ASSIGNED TASK:
For the entries that follow, say how many lines hold the string "record", with nothing else in the reply.

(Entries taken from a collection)
☆ ☆ ☆ ☆ ☆ ☆ ☆
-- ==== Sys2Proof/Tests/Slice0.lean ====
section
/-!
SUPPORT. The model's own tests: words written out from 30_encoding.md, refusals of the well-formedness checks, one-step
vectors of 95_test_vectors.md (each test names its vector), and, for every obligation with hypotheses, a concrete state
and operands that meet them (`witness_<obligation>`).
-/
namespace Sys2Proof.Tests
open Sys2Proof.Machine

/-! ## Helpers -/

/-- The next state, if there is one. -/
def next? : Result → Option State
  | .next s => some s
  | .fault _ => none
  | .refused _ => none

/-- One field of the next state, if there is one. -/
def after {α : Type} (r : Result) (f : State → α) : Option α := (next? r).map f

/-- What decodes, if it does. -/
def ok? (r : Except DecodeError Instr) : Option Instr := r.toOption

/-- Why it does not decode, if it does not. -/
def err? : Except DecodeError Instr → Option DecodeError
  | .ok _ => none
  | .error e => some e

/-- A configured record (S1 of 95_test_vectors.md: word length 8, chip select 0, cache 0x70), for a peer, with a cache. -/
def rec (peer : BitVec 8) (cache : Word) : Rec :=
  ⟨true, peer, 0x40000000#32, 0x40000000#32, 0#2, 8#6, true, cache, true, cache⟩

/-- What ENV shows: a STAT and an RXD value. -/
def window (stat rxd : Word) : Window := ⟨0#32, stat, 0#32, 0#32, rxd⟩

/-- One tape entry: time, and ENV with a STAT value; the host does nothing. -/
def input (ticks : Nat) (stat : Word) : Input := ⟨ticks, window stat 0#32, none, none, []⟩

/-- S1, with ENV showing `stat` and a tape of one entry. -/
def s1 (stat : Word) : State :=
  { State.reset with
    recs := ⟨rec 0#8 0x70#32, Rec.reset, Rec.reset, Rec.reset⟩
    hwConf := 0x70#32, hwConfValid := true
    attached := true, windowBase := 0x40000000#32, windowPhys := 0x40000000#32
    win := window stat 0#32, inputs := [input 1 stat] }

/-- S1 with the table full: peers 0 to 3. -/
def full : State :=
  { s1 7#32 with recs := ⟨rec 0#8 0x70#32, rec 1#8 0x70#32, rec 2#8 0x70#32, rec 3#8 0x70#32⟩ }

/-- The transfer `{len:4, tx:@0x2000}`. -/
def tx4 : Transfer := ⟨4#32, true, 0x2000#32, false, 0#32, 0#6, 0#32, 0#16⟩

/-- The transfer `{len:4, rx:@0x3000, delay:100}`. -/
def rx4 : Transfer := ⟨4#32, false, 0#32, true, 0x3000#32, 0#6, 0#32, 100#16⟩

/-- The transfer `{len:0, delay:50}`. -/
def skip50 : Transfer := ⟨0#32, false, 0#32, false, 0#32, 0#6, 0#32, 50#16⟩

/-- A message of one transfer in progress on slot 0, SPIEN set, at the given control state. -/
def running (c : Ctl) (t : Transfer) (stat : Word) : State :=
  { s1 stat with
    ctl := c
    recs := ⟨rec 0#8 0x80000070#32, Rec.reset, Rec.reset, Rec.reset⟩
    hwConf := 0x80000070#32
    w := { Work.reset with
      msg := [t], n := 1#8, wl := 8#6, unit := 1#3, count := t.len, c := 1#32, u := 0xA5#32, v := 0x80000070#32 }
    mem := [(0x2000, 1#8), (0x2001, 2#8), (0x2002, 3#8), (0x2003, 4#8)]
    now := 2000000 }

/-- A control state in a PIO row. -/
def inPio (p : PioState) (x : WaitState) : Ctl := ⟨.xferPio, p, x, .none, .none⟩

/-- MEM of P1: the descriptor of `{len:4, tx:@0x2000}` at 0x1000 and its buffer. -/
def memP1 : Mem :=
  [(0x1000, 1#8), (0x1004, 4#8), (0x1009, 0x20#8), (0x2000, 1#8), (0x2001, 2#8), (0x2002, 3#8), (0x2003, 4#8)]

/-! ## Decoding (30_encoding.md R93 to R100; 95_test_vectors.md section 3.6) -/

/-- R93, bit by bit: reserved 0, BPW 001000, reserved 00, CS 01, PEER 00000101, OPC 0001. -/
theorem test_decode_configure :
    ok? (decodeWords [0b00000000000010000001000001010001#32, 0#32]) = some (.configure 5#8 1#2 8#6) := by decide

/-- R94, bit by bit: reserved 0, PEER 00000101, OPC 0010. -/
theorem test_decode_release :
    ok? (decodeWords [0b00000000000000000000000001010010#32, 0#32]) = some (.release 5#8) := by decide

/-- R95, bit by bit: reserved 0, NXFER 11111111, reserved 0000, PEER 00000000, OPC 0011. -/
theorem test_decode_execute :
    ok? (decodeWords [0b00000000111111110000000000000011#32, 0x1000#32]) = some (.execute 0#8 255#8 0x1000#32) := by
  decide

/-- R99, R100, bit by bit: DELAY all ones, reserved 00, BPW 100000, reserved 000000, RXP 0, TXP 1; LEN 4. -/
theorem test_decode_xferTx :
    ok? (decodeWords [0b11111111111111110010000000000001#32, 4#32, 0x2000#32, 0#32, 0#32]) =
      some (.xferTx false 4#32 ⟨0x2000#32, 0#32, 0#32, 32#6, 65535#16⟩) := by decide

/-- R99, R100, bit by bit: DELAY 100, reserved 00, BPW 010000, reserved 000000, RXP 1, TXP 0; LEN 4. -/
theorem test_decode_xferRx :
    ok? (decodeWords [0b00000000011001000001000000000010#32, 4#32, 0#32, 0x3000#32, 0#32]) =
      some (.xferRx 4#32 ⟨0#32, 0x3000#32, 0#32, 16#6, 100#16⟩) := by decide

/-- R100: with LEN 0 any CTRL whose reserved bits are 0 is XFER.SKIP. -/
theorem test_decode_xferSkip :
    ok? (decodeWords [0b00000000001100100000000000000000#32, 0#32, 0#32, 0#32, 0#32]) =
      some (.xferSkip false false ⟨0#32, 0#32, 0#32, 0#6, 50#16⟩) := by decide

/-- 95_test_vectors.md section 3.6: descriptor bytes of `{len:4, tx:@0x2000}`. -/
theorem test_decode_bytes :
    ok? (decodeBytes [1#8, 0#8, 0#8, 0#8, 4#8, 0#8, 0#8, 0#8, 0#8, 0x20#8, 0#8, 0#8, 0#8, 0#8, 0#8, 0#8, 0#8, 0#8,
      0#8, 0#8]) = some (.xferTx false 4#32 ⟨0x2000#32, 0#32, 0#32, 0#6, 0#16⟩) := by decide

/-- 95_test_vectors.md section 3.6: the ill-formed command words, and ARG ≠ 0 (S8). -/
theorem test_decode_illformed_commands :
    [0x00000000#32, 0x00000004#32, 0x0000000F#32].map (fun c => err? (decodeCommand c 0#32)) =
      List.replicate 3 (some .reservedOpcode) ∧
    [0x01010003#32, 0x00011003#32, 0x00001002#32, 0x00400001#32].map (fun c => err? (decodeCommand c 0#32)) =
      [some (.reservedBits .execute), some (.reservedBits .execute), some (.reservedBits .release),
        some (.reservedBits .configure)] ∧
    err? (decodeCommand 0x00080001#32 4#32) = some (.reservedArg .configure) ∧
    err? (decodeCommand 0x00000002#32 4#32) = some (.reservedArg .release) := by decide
☆ ☆ ☆ ☆ ☆ ☆ ☆
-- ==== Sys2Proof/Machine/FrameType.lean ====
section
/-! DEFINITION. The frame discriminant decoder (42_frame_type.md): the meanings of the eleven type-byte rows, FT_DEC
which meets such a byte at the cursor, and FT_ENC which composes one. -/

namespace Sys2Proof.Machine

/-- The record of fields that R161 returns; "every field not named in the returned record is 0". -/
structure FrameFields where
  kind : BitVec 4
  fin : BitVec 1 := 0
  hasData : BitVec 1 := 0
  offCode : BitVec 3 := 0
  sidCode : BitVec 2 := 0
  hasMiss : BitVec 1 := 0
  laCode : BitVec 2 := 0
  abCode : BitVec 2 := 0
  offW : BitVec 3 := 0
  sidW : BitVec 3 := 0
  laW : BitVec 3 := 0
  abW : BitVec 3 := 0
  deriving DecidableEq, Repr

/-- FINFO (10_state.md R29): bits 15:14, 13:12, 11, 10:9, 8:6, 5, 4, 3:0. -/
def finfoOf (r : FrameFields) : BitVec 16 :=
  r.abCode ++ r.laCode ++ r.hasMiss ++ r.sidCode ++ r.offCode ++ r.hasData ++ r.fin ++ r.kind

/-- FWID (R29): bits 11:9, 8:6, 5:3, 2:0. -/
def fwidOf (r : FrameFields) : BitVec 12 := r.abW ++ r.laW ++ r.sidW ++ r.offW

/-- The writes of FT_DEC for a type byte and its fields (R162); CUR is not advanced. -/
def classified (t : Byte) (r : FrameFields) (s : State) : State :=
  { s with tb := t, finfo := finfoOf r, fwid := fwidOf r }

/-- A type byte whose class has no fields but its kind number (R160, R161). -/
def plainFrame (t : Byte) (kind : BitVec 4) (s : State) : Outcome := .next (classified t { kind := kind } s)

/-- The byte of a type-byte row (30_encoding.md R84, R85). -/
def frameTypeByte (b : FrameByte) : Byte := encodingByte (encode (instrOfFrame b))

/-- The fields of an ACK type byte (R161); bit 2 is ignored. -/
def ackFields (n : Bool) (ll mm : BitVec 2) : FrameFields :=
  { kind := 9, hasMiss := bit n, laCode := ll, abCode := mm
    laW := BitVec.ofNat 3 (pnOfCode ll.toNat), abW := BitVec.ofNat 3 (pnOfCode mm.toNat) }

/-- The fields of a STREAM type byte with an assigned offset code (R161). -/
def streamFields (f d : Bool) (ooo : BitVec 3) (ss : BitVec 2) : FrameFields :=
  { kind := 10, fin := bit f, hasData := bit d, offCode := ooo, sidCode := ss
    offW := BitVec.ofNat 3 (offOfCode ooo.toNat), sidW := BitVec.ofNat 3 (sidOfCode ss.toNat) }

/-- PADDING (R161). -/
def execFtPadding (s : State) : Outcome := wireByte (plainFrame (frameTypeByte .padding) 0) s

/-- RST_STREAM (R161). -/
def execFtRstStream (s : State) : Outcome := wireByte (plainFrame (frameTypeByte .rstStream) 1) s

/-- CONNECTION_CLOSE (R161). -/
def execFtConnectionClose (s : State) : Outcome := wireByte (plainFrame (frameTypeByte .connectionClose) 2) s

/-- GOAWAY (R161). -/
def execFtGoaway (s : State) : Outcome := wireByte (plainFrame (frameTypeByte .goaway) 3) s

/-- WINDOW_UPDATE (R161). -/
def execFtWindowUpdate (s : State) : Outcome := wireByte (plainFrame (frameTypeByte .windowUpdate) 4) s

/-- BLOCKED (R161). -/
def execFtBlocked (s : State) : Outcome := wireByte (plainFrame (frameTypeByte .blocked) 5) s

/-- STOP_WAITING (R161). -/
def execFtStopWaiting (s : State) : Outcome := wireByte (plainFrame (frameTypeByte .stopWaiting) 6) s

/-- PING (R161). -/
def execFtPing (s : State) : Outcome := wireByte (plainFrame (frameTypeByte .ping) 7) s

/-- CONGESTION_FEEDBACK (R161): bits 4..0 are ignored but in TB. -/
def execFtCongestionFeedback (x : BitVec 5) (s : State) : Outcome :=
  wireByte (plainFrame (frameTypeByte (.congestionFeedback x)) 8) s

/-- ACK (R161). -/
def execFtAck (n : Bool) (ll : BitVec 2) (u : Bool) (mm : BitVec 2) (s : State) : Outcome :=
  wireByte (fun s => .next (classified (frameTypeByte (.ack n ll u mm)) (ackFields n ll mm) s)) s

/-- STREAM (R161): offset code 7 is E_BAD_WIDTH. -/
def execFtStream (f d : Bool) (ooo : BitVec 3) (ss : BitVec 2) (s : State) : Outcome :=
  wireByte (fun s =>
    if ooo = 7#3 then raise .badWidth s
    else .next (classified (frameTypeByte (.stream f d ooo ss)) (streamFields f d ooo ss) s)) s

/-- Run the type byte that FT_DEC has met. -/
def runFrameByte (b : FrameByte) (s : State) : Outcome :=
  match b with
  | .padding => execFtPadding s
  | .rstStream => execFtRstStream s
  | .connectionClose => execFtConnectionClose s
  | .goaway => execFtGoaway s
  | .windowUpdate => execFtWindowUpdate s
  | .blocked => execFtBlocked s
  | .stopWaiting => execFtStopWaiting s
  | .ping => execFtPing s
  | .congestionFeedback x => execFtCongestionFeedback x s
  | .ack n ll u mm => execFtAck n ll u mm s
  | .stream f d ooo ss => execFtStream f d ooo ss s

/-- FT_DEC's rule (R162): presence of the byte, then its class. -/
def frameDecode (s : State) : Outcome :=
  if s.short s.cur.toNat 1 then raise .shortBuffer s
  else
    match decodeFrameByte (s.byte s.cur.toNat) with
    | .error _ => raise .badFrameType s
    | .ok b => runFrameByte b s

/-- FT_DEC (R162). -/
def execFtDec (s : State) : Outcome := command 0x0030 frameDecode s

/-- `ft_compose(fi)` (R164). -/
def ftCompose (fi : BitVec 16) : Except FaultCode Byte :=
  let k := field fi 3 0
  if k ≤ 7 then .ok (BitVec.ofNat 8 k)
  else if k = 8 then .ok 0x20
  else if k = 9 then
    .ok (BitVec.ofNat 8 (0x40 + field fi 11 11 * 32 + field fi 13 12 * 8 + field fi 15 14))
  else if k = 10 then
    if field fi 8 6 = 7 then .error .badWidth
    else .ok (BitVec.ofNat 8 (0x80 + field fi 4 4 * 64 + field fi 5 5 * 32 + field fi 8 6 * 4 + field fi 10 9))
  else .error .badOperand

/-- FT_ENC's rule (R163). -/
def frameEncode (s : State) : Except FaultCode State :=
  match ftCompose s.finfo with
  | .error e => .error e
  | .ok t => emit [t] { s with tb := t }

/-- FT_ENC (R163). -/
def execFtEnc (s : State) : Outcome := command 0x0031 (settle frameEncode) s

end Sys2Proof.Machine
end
☆ ☆ ☆ ☆ ☆ ☆ ☆
SOLUTION:
2